Wednesday, 3 August 2011

ASA and OSPF

I have recently updated my ASA cluster to 8.4.X in the hope that this might introduce some stability in my IPv6 support. Little did I know it would introduce other issues for IPv4 that I have only now resolved.

Firstly a little bit of background. I run a pair of Cisco ASA 5510 in active/standby mode. They run OSPF to learn about internal routes whilst having a default route pointing out to my policy routers.

The problem I had encountered since the upgrade (or perhaps shortly after) was that the ASA cluster was no longer sending messages to syslog. Upon investigating I could see an obvious route in the routing table, learned via OSPF yet the firewall would state that there was no route.

This was unusual behaviour and whilst I wanted to resolve it , I also needed syslog working. So I created a static host route for the syslog server so that I could get that working. In order to complete the process I had to disable redistribution of static routes within OSPF else all other syslog traffic would end up at the firewalls.

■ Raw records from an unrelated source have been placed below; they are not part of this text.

/-- Settles O9: an admitted transaction has its space's width and lies in its space's range. -/
theorem unadmittedAccessHasNoStep : Obligations.UnadmittedAccessHasNoStep := by
  intro s t rest hf hp hbad
  cases hadm : admission params t with
  | error why => exact ⟨why, by rw [step_pending hf hp, transact, hadm]⟩
  | ok acc =>
    exfalso
    rcases hbad with ⟨hs, hbad⟩ | ⟨b, hs, hw⟩ | ⟨hs, ha⟩ | ⟨hs, ha⟩ | ⟨hs, ha⟩ | ⟨hs, ha⟩
    · obtain ⟨hw, h4, hm⟩ := admit_reg_bounds hadm hs
      omega
    · exact hw (admit_buf_bounds hadm hs).1
    · exact Nat.not_lt.2 ha ((inRange_src ..).1 (admit_buf_bounds hadm hs).2)
    · exact Nat.not_lt.2 ha ((inRange_gray ..).1 (admit_buf_bounds hadm hs).2)
    · exact Nat.not_lt.2 ha ((inRange_tout ..).1 (admit_buf_bounds hadm hs).2)
    · exact Nat.not_lt.2 ha ((inRange_txbuf ..).1 (admit_buf_bounds hadm hs).2)

/-- A register transaction in bounds is admitted (R61, R62). -/
theorem admit_reg_of_bounds (p : Params) {t : Transaction} (hs : t.space = .reg) (hw : t.width = 32) (h4 : t.addr % 4 = 0)
    (hm : t.addr ≤ 0xFC) (hd : ∀ d, t.data = some d → d < 2 ^ 32) : ∃ acc, admission p t = .ok acc := by
  obtain ⟨sp, a, w, d⟩ := t
  cases hs
  cases hw
  cases d with
  | none => exact ⟨_, admit_rd h4 hm p⟩
  | some d =>
    have hwr : (⟨.reg, a, 32, some d⟩ : Transaction) = .wr a (BitVec.ofNat 32 d) := by
      rw [Transaction.wr, BitVec.toNat_ofNat, Nat.mod_eq_of_lt (hd d rfl)]
    exact ⟨_, (congrArg _ hwr).trans (admit_wr h4 hm _ p)⟩

/-- A buffer transaction in bounds is admitted (R65, R67). -/
theorem admit_buf_of_bounds {p : Params} {t : Transaction} {b : Buffer} (hs : t.space = .buf b) (hw : t.width = 8)
    (hr : inRange p b t.addr = true) (hd : ∀ d, t.data = some d → d < 2 ^ 8) : ∃ acc, admission p t = .ok acc := by
  obtain ⟨sp, a, w, d⟩ := t
  cases hs
  cases hw
  cases d with
  | none => exact ⟨_, admit_lb hr⟩
  | some d =>
    have hsb : (⟨.buf b, a, 8, some d⟩ : Transaction) = .sb b a (BitVec.ofNat 8 d) := by
      rw [Transaction.sb, BitVec.toNat_ofNat, Nat.mod_eq_of_lt (hd d rfl)]
    exact ⟨_, (congrArg _ hsb).trans (admit_sb hr _)⟩

theorem dispatch_next_or_fault (v : Word) (s : State) :
    (∃ t, dispatch v s = .next t) ∨ ∃ b a, dispatch v s = .fault (.unwrittenRead b a) := by
  unfold dispatch
  split
  · exact exec_next_or_fault _ s
  · exact .inl ⟨_, rfl⟩

/-- An admitted access answers a next state or the model fault, never a refusal. -/
theorem perform_next_or_fault (p : Params) (acc : Access) (s : State) :
    (∃ t, perform p acc s = .next t) ∨ ∃ b a, perform p acc s = .fault (.unwrittenRead b a) := by
  cases acc with
  | regRead off => exact .inl ⟨_, rfl⟩
  | regWrite off v =>
    rw [perform]
    split
    · exact dispatch_next_or_fault v s
    · exact .inl ⟨_, rfl⟩
  | bufRead b a =>
    rw [perform]
    split
    · exact .inl ⟨_, rfl⟩
    · exact .inr ⟨b, a, rfl⟩
  | bufWrite b a v => exact .inl ⟨_, rfl⟩

/-- Settles O10: a transaction in bounds is admitted, and an admitted access is never refused. -/
theorem admittedAccessHasStep : Obligations.AdmittedAccessHasStep := by
  intro s t rest hf hp hok
  have hadm : ∃ acc, admission params t = .ok acc := by
    rcases hok with ⟨hs, hw, h4, hm, hd⟩ | ⟨hw, hd, ⟨hs, ha⟩ | ⟨hs, ha⟩ | ⟨hs, ha⟩ | ⟨hs, ha⟩⟩
    · exact admit_reg_of_bounds params hs hw h4 hm hd
    · exact admit_buf_of_bounds hs hw ((inRange_src ..).2 ha) hd
    · exact admit_buf_of_bounds hs hw ((inRange_gray ..).2 ha) hd
    · exact admit_buf_of_bounds hs hw ((inRange_tout ..).2 ha) hd
    · exact admit_buf_of_bounds hs hw ((inRange_txbuf ..).2 ha) hd
  obtain ⟨acc, hadm⟩ := hadm
  rw [step_pending hf hp, transact_ok hadm]
  exact perform_next_or_fault params acc _

/-! ### What a command leaves alone (R70, R87) -/

theorem exec_keeps_gray {i : Instr} {s t : State} (h : exec i s = .next t) (hi : i ≠ .reduce) :
    t.gray = s.gray ∧ t.grayDim = s.grayDim ∧ t.status.grayValid = s.status.grayValid := by
  rcases exec_next h with ⟨e, rfl⟩ | ⟨-, rfl⟩ | ⟨rfl, -⟩ | ⟨-, -, luma, -, ⟨-, rfl⟩ | ⟨-, rfl⟩⟩ | ⟨-, -, luma, -, rfl⟩
  case inr.inr.inl => exact absurd rfl hi
  all_goals exact ⟨rfl, rfl, rfl⟩

theorem exec_keeps_tout {i : Instr} {s t : State} (h : exec i s = .next t) (hi : i ≠ .tint) :
    t.tout = s.tout ∧ t.toutFmt = s.toutFmt ∧ t.toutDim = s.toutDim ∧ t.status.toutValid = s.status.toutValid := by
  rcases exec_next h with ⟨e, rfl⟩ | ⟨-, rfl⟩ | ⟨-, luma, -, -, rfl⟩ | ⟨rfl, -⟩ | ⟨-, -, luma, -, rfl⟩
  case inr.inr.inr.inl => exact absurd rfl hi
  all_goals exact ⟨rfl, rfl, rfl, rfl⟩

theorem exec_keeps_txbuf {i : Instr} {s t : State} (h : exec i s = .next t) (hi : i ≠ .encode) :
    t.txbuf = s.txbuf ∧ t.status.frameValid = s.status.frameValid := by
  rcases exec_next h with ⟨e, rfl⟩ | ⟨-, rfl⟩ | ⟨-, luma, -, -, rfl⟩ | ⟨-, -, luma, -, ⟨-, rfl⟩ | ⟨-, rfl⟩⟩ | ⟨rfl, -⟩
  case inr.inr.inr.inr => exact absurd rfl hi
  all_goals exact ⟨rfl, rfl⟩

/-- No command writes what the host owns, the fault record or the bus. -/
theorem exec_keeps_host_state {i : Instr} {s t : State} (h : exec i s = .next t) :
    t.src = s.src ∧ t.srcFmt = s.srcFmt ∧ t.srcDim = s.srcDim ∧ t.tint = s.tint ∧ t.faultRecord = s.faultRecord ∧
    t.pending = s.pending ∧ t.replies = s.replies := by
  rcases exec_next h with ⟨e, rfl⟩ | ⟨-, rfl⟩ | ⟨-, luma, -, -, rfl⟩ | ⟨-, -, luma, -, ⟨-, rfl⟩ | ⟨-, rfl⟩⟩ | ⟨-, -, luma, -, rfl⟩ <;>
    exact ⟨rfl, rfl, rfl, rfl, rfl, rfl, rfl⟩

/-- Settles O45, a lemma per unit's outputs. -/
theorem commandsTouchOnlyTheirOutputs : Obligations.CommandsTouchOnlyTheirOutputs := fun _ _ _ h =>
  ⟨exec_keeps_gray h, exec_keeps_tout h, exec_keeps_txbuf h, exec_keeps_host_state h⟩

/-! ### Repeating a command (R71, R105, R124, R142) -/

theorem State.raise_raise (s : State) (e e' : ErrCode) : (s.raise e).raise e' = s.raise e' := rfl

theorem State.raise_encoded (s : State) (e : ErrCode) (luma : List Byte) : (s.raise e).encoded luma = s.encoded luma := rfl

/-- No command reads ERR (R170), so a raised error does not show to the next command. -/
theorem exec_raise (i : Instr) (s : State) (e : ErrCode) : exec i (s.raise e) = exec i s := by
  cases i with
  | nop | reduce | tint => rfl
  | encode =>
    simp only [exec, execEncode, State.raise_status, Status.withErr_grayValid, State.raise_grayDim, State.raise_gray,
      State.raise_raise, State.raise_encoded]
    rfl

theorem State.reduced_reduced (s : State) (luma : List Byte) : (s.reduced luma).reduced luma = s.reduced luma := by
  simp only [State.reduced, Memory.splice_splice]
  rfl

theorem State.tinted_tinted (s : State) (fmt : Byte) (bytes : List Byte) :
    (s.tinted fmt bytes).tinted fmt bytes = s.tinted fmt bytes := by
  simp only [State.tinted, Memory.splice_splice]
  rfl

theorem State.encoded_encoded (s : State) (luma : List Byte) : (s.encoded luma).encoded luma = s.encoded luma := by
  simp only [State.encoded, Memory.splice_splice]
  rfl

theorem reduceWith_of_collect {p : Params} {s : State} {f : PixFormat} {luma : List Byte} (hf : PixFormat.ofCode s.srcFmt = some f)
    (hfit : p.fits (pixelCount s.srcDim) = true)
    (hc : collect (pixLuma p f s.src) (List.range (pixelCount s.srcDim)) = .ok luma) : reduceWith p s = .next (s.reduced luma) := by
  simp [reduceWith, hf, hfit, hc]

theorem tintWith_of_collect {p : Params} {s : State} {luma : List Byte} (hg : s.status.grayValid = true)
    (hc : collect s.gray.get (List.range (pixelCount s.grayDim)) = .ok luma) :
    tintWith p s = if tintA s.tint = 0 then .next (s.tinted PixFormat.gray8Code luma)
      else .next (s.tinted PixFormat.bgr32Code (luma.flatMap (shadePixel p s.tint))) := by
  rw [tintWith, if_pos hg, hc]

theorem execEncode_of_collect {s : State} {luma : List Byte} (hg : s.status.grayValid = true)
    (hd : dimWidth s.grayDim = 128 ∧ dimHeight s.grayDim = 32) (hc : collect s.gray.get (List.range 4096) = .ok luma) :
    execEncode s = .next (s.encoded luma) := by
  rcases execEncode_cases s with ⟨hg', -⟩ | ⟨-, hd', -⟩ | ⟨-, -, ⟨luma', hc', hr⟩ | ⟨a, hc', -⟩⟩
  · rw [hg] at hg'; cases hg'
  · exact absurd hd hd'
  · cases hc.symm.trans hc'; exact hr
  · cases hc.symm.trans hc'

theorem exec_reduce_idempotent {s t : State} (h : exec .reduce s = .next t) : exec .reduce t = .next t := by
  rcases reduceWith_cases params s with ⟨-, hr⟩ | ⟨f, hf, ⟨-, hr⟩ | ⟨hfit, ⟨luma, hc, hr⟩ | ⟨a, -, hr⟩⟩⟩ <;>
    cases hr.symm.trans h
  · exact (exec_raise ..).trans hr
  · exact (exec_raise ..).trans hr
  · exact (reduceWith_of_collect (s := s.reduced luma) hf hfit hc).trans (by rw [State.reduced_reduced])

theorem exec_tint_idempotent {s t : State} (h : exec .tint s = .next t) : exec .tint t = .next t := by
  rcases tintWith_cases params s with ⟨-, hr⟩ | ⟨hg, ⟨luma, hc, ⟨ha, hr⟩ | ⟨ha, hr⟩⟩ | ⟨a, -, hr⟩⟩ <;>
    cases hr.symm.trans h
  · exact (exec_raise ..).trans hr
  · exact (tintWith_of_collect (s := s.tinted _ luma) hg hc).trans
      ((if_pos ha).trans (congrArg _ (s.tinted_tinted ..)))
  · exact (tintWith_of_collect (s := s.tinted _ (luma.flatMap _)) hg hc).trans
      ((if_neg ha).trans (congrArg _ (s.tinted_tinted ..)))

theorem exec_encode_idempotent {s t : State} (h : exec .encode s = .next t) : exec .encode t = .next t := by
  rcases execEncode_cases s with ⟨-, hr⟩ | ⟨-, -, hr⟩ | ⟨hg, hd, ⟨luma, hc, hr⟩ | ⟨a, -, hr⟩⟩ <;>
    cases hr.symm.trans h
  · exact (exec_raise ..).trans hr
  · exact (exec_raise ..).trans hr
  · exact (execEncode_of_collect (s := s.encoded luma) hg hd hc).trans (by rw [State.encoded_encoded])

/-- Settles O46: the repeated command reads the same inputs and stores the same bytes. -/
theorem commandsAreIdempotent : Obligations.CommandsAreIdempotent := by
  intro i s t h
  cases i with
  | nop => cases h; rfl
  | reduce => exact exec_reduce_idempotent h
  | tint => exact exec_tint_idempotent h
  | encode => exact exec_encode_idempotent h

/-! ### Where the model fault comes from (R65, R104, R174) -/

theorem admit_bufRead {p : Params} {r : Transaction} {b : Buffer} {a : Nat} (h : admission p r = .ok (.bufRead b a)) :
    r = .lb b a := by
  rcases admit_ok h with ⟨_, -, -, -, e⟩ | ⟨_, _, -, -, -, e⟩ | ⟨_, _, hr, -, e⟩ | ⟨_, _, _, -, -, e⟩ <;> cases e
  exact hr

theorem dispatch_fault {v : Word} {s : State} {f : Fault} (h : dispatch v s = .fault f) :
    ∃ i, v = encode i ∧ exec i s = .fault f := by
  unfold dispatch at h
  split at h
  · next i hd => exact ⟨i, eq_encode_of_decode hd, h⟩
  · cases h

/-- An admitted access that faults reads an unwritten byte or runs a faulting command. -/
theorem perform_fault {p : Params} {acc : Access} {s : State} {f : Fault} (h : perform p acc s = .fault f) :
    (∃ b a, acc = .bufRead b a ∧ s.readBuf b a = none ∧ f = .unwrittenRead b a) ∨
    ∃ i, acc = .regWrite 0 (encode i) ∧ exec i s = .fault f := by
  cases acc with
  | regRead off => cases h
  | regWrite off v =>
    rw [perform] at h
    split at h
    · next h0 =>
      obtain ⟨i, rfl, hx⟩ := dispatch_fault h
      exact .inr ⟨i, h0 ▸ rfl, hx⟩
    · cases h
  | bufRead b a =>
    rw [perform] at h
    split at h
    · cases h
    · next hv => cases h; exact .inl ⟨b, a, rfl, hv, rfl⟩
  | bufWrite b a v => cases h

/-- Every step that raises a fault: a host read of an unwritten byte, or a CMD write of a command that faults. -/
theorem step_fault {s : State} {f : Fault} (hf : s.faultRecord = none) (h : step s = .fault f) :
    (∃ b a rest, s.pending = .lb b a :: rest ∧ s.readBuf b a = none ∧ f = .unwrittenRead b a) ∨
    ∃ i rest, s.pending = .wr 0 (encode i) :: rest ∧ exec i (s.withPending rest) = .fault f := by
  cases hp : s.pending with
  | nil => rw [step, stepOnce, hf, hp] at h; cases h
  | cons t rest =>
    rw [step_pending hf hp, transact] at h
    split at h
    · next acc hadm =>
      rcases perform_fault h with ⟨b, a, rfl, hv, rfl⟩ | ⟨i, rfl, hx⟩
      · rw [State.withPending_readBuf] at hv
        exact .inl ⟨b, a, rest, by rw [admit_bufRead hadm], hv, rfl⟩
      · exact .inr ⟨i, rest, by rw [admit_regWrite hadm], hx⟩
    · cases h

/-- The FMT code of a supported format (R100). -/
def PixFormat.code (f : PixFormat) : Byte :=
  match f with
  | .gray8 => 0
  | .bgr24 => 1
  | .bgra32 => 2
  | .bgr32 => 3

theorem PixFormat.eq_code_of_ofCode {c : Byte} {f : PixFormat} (h : PixFormat.ofCode c = some f) : c = f.code := by
  unfold ofCode at h
  split at h <;> cases h
  all_goals exact BitVec.eq_of_toNat_eq ‹_›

This of course then broke remote access VPN as an IPSec VPN would generate a static route on the ASA which would then need to be redistributed. So I lived with that for a while whilst I continued to investigate.

Today I needed to get the VPN working again so I renabled the static route redistribution which then caused the syslog routes to dissapear. I finally solved it when I looked at the configuration in CLI mode and discovered that OSPF had three network statements! Now normally this wouldn't be an issue but when I looked closely at the routing table I discovered something unusual. For each internal destination there were multiple routes in the routing table, only one of which had an interface associated with it.

I theorized that a bug in ASDM prevented any of the network statements from showing up and thus caused me to add superfluous network statements. In turn, these superfluous network statements caused invalid routes to be added to the routing table and prevent normal traffic from working.

I believe this is correct as upon removing the extra network statements and bouncing the OSPF process, the interface-less routes dissapeared and normal traffic resumed. I was able to remove the static routes and everything functioned as expected.

For reference, I'm running 8.4.2. I can only assume this is a bug and will be resolve in a future update. I'm just glad I've resolved it.